世界初、常温量子コンピュータが実用化!絶対零度の温度は必要ありません。メインコアには実際に「ダイヤモンドがセットされています」

世界初、常温量子コンピュータが実用化!絶対零度の温度は必要ありません。メインコアには実際に「ダイヤモンドがセットされています」

量子コンピューティングは、おそらく現在最もエキサイティングな(そして話題になっている)研究分野の 1 つです。 この点に関して、ドイツとオーストラリアのスタートアップ企業であるQuantum Brillianceが最近大きな成果を上げました。 世界初、ダイヤモンドをベースにした常温量子コンピュータが、遠く離れたオセアニアに設置されました。

  

世界初の商用室温量子コンピュータ

簡単に言えば、Quantum Brilliance の量子コンピュータには絶対零度や複雑なレーザー システムは必要ありません。 では、なぜ室温は話題になる価値があるのでしょうか?

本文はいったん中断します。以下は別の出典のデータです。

-- ==== Sys2Proof/Tests/Slice0.lean ====
section
/-! SUPPORT. Tests. Expected values come from the opcode map of 30_encoding.md R103 and from the worked
vectors of 95_test_vectors.md (L1 to L8, V1 to V10, P1 to P4), named at each theorem. The theorems
`witness_<Statement>` show a concrete state and operands that meet the hypotheses of that statement, clause
by clause, at boundary values. -/

namespace Sys2Proof.Tests

open Sys2Proof.Machine

/-! ### Decoding: one word of each command, written out from the opcode map -/

theorem test_decode_nop : decode 0x00000000#32 = .ok .nop := by decide
theorem test_decode_pool :
    decode 0b00000001#32 = .ok .cellSet ∧ decode 0b00000010#32 = .ok .poolDefault ∧
    decode 0b00000011#32 = .ok .poolCheck := by decide
theorem test_decode_codec :
    decode 0b00010000#32 = .ok .resv2code ∧ decode 0b00010001#32 = .ok .code2resv ∧
    decode 0b00010010#32 = .ok .rivEnc ∧ decode 0b00010011#32 = .ok .rivDec ∧
    decode 0b00010100#32 = .ok .sciPack ∧ decode 0b00010101#32 = .ok .sciUnpack ∧
    decode 0b00010110#32 = .ok .crc2id := by decide
theorem test_decode_framer :
    decode 0b00100000#32 = .ok .frBuild ∧ decode 0b00100001#32 = .ok .frCtrl ∧
    decode 0b00100010#32 = .ok .frData ∧ decode 0b00100011#32 = .ok .frMod ∧
    decode 0b00100100#32 = .ok .frClear := by decide
theorem test_decode_parser :
    decode 0b00110000#32 = .ok .rxDemod ∧ decode 0b00110001#32 = .ok .rxLoop ∧
    decode 0b0001001100110010#32 = .ok (.parseSubch 19) ∧ decode 0b00110010#32 = .ok (.parseSubch 0) ∧
    decode 0b00110011#32 = .ok .parseAll ∧ decode 0b00110100#32 = .ok .rxClear := by decide
theorem test_decode_scheduler :
    decode 0b01000000#32 = .ok .radioOpen ∧ decode 0b01000001#32 = .ok .radioClose ∧
    decode 0b01000010#32 = .ok .schStart ∧ decode 0b01000011#32 = .ok .schCancel := by decide
theorem test_decode_system :
    decode 0b01111110#32 = .ok .clrFlags ∧ decode 0b01111111#32 = .ok .softReset := by decide
theorem test_decode_refuses :
    decode 0x00010000#32 = .error .upperBitsNotZero ∧ decode 0x00000044#32 = .error .opcodeNotListed ∧
    decode 0x00000100#32 = .error .immediateNotZero ∧ decode 0x80000032#32 = .error .upperBitsNotZero := by
  decide

/-! ### Well-formedness: the one check refuses an ill-formed term -/

theorem test_index_too_wide : ¬ (Instr.parseSubch 256).WellFormed := by decide
theorem test_index_widest : (Instr.parseSubch 255).WellFormed := by decide

/-! ### States for the tests -/

/-- The state an outcome answers, or the reset state. -/
def after (o : Host.Outcome State Fault Refusal) : State :=
  match o with
  | .next t => t
  | .refused _ => State.reset

/-- A grid of one hundred blocks with content `n`. -/
def gr (n : Nat) : Grid := { blocks := 100, content := n }

/-- Reset, with a cell of `n` resource blocks not committed. -/
def celled (n : BitVec 8) : State := { State.reset with cell := { tm := 0, id := 1, nprb := n, cp := 0 } }

/-- Reset, with `OPA`, `OPB`, `OPC`. -/
def operands (a b c : Word) : State := { State.reset with opr := { opa := a, opb := b, opc := c } }

/-- Reset, with a pool of `n` sub-channels of width `w`. -/
def counted (n : BitVec 5) (w : BitVec 8) : State := { celled 100 with pool := { nsubch := n, width := w } }

/-- The 20 by 5 pool of L5 and P2, the control message of the first row of V4, one allocation. -/
def pooled : State :=
  { celled 100 with
    pool := { nsubch := 20, width := 5, startPrb := 0, adj := 1 }
    status := { State.reset.status with cellv := true, poolv := true }
    sci := { fmt := 1, prio := 3, resv := 1, riv := 0, tgap := 0, mcs := 5, retx := 0, txfmt := 0 }
    frIn := { start := 0, len := 2, sfidx := 27 } }

/-- Backends that answer one frame's calls, and one scan's (P2). -/
def answers : Backends :=
  { encodeControl := [.reply (some (gr 1, 0xBEEF))]
    insertRef := [.reply (gr 2), .reply (gr 4)]
    validSpan := [.reply 8, .reply 8]
    encodeData := [.reply (some (gr 3))]
    modulate := [.reply ⟨15360, 9⟩]
    demodulate := [.reply (gr 5)]
    equalize := [.reply (gr 6), .reply (gr 7), .reply (gr 6), .reply (gr 6), .reply (gr 6)]
    decodeControl := [.reply (some (0x62280500, 0xBEEF)), .reply none, .reply none, .reply none]
    decodeData := [.reply (some [])] }

/-- `pooled` with those backends. -/
def framing : State := { pooled with backends := answers }

/-- A frame in `DATA_PLACED`. -/
def dataPlaced : State := { framing with frState := .dataPlaced, txgrid := gr 4 }

/-- A frame in `CONTROL_PLACED`, the identifier 0xBEEF. -/
def controlPlaced : State :=
  { framing with
    frState := .controlPlaced
    frOut := { ctrlOff := 0, dataStart := 0, dataNprb := 0, scrid := 0xBEEF, rv := 0 } }

/-- Enough `err` answers for a scan of twenty sub-channels. -/
def silent : Backends :=
  { equalize := List.replicate 160 (.reply (gr 6))
    decodeControl := List.replicate 80 (.reply none)
    validSpan := List.replicate 80 (.reply 1)
    decodeData := List.replicate 80 (.reply none) }

/-- A radio open on handle 77, a frame `READY`, the clock about to answer (P3). -/
def radioReady : State :=
  { pooled with
    status := { pooled.status with radio := true }
    handle := some 77
    frState := .ready
    txsamp := ⟨15360, 9⟩
    sched := { pooled.sched with srate := 15360000 }
    backends :=
      { getTime := [.reply ⟨100, 123456700⟩, .reply ⟨100, 124000000⟩]
        sendTimed := [.reply 15360] } }

/-- The loop running, epoch (100, 126 000 000), the clock before it (P3, tick 1). -/
def ticking : State :=
  { radioReady with
    status := { radioReady.status with busy := true }
    schState := .scheduled
    sched := { radioReady.sched with epochSec := 100, epochFrac := 126000000 }
    backends := { getTime := [.reply ⟨100, 124000000⟩], sendTimed := [.reply 0xFFFFFFFF] } }

/-- The same with the clock one sample late, and a second clock read (P3, tick 4: 300 ms on). -/
def late : State :=
  { ticking with
    sched := { ticking.sched with msecOff := 300 }
    backends := { getTime := [.reply ⟨100, 426000100⟩, .reply ⟨100, 426500000⟩] } }

/-- The clock and the sends of ten ticks (L7). -/
def tenTicks : State :=
  { ticking with
    backends :=
      { getTime := List.replicate 10 (.reply ⟨0, 0⟩), sendTimed := List.replicate 10 (.reply 15360) } }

量子コンピューティング システムの基本的な考え方は、量子ビットが単なる「1」または「0」の状態ではなく、「重ね合わせ」と呼ばれるいくつかの組み合わせの状態になる可能性があるというものです。 これは、2 つの量子ビットが「01」、「10」、「11」、「00」の重ね合わせ状態になる可能性があり、それによってより多くの状態とデータを表現できることを意味します。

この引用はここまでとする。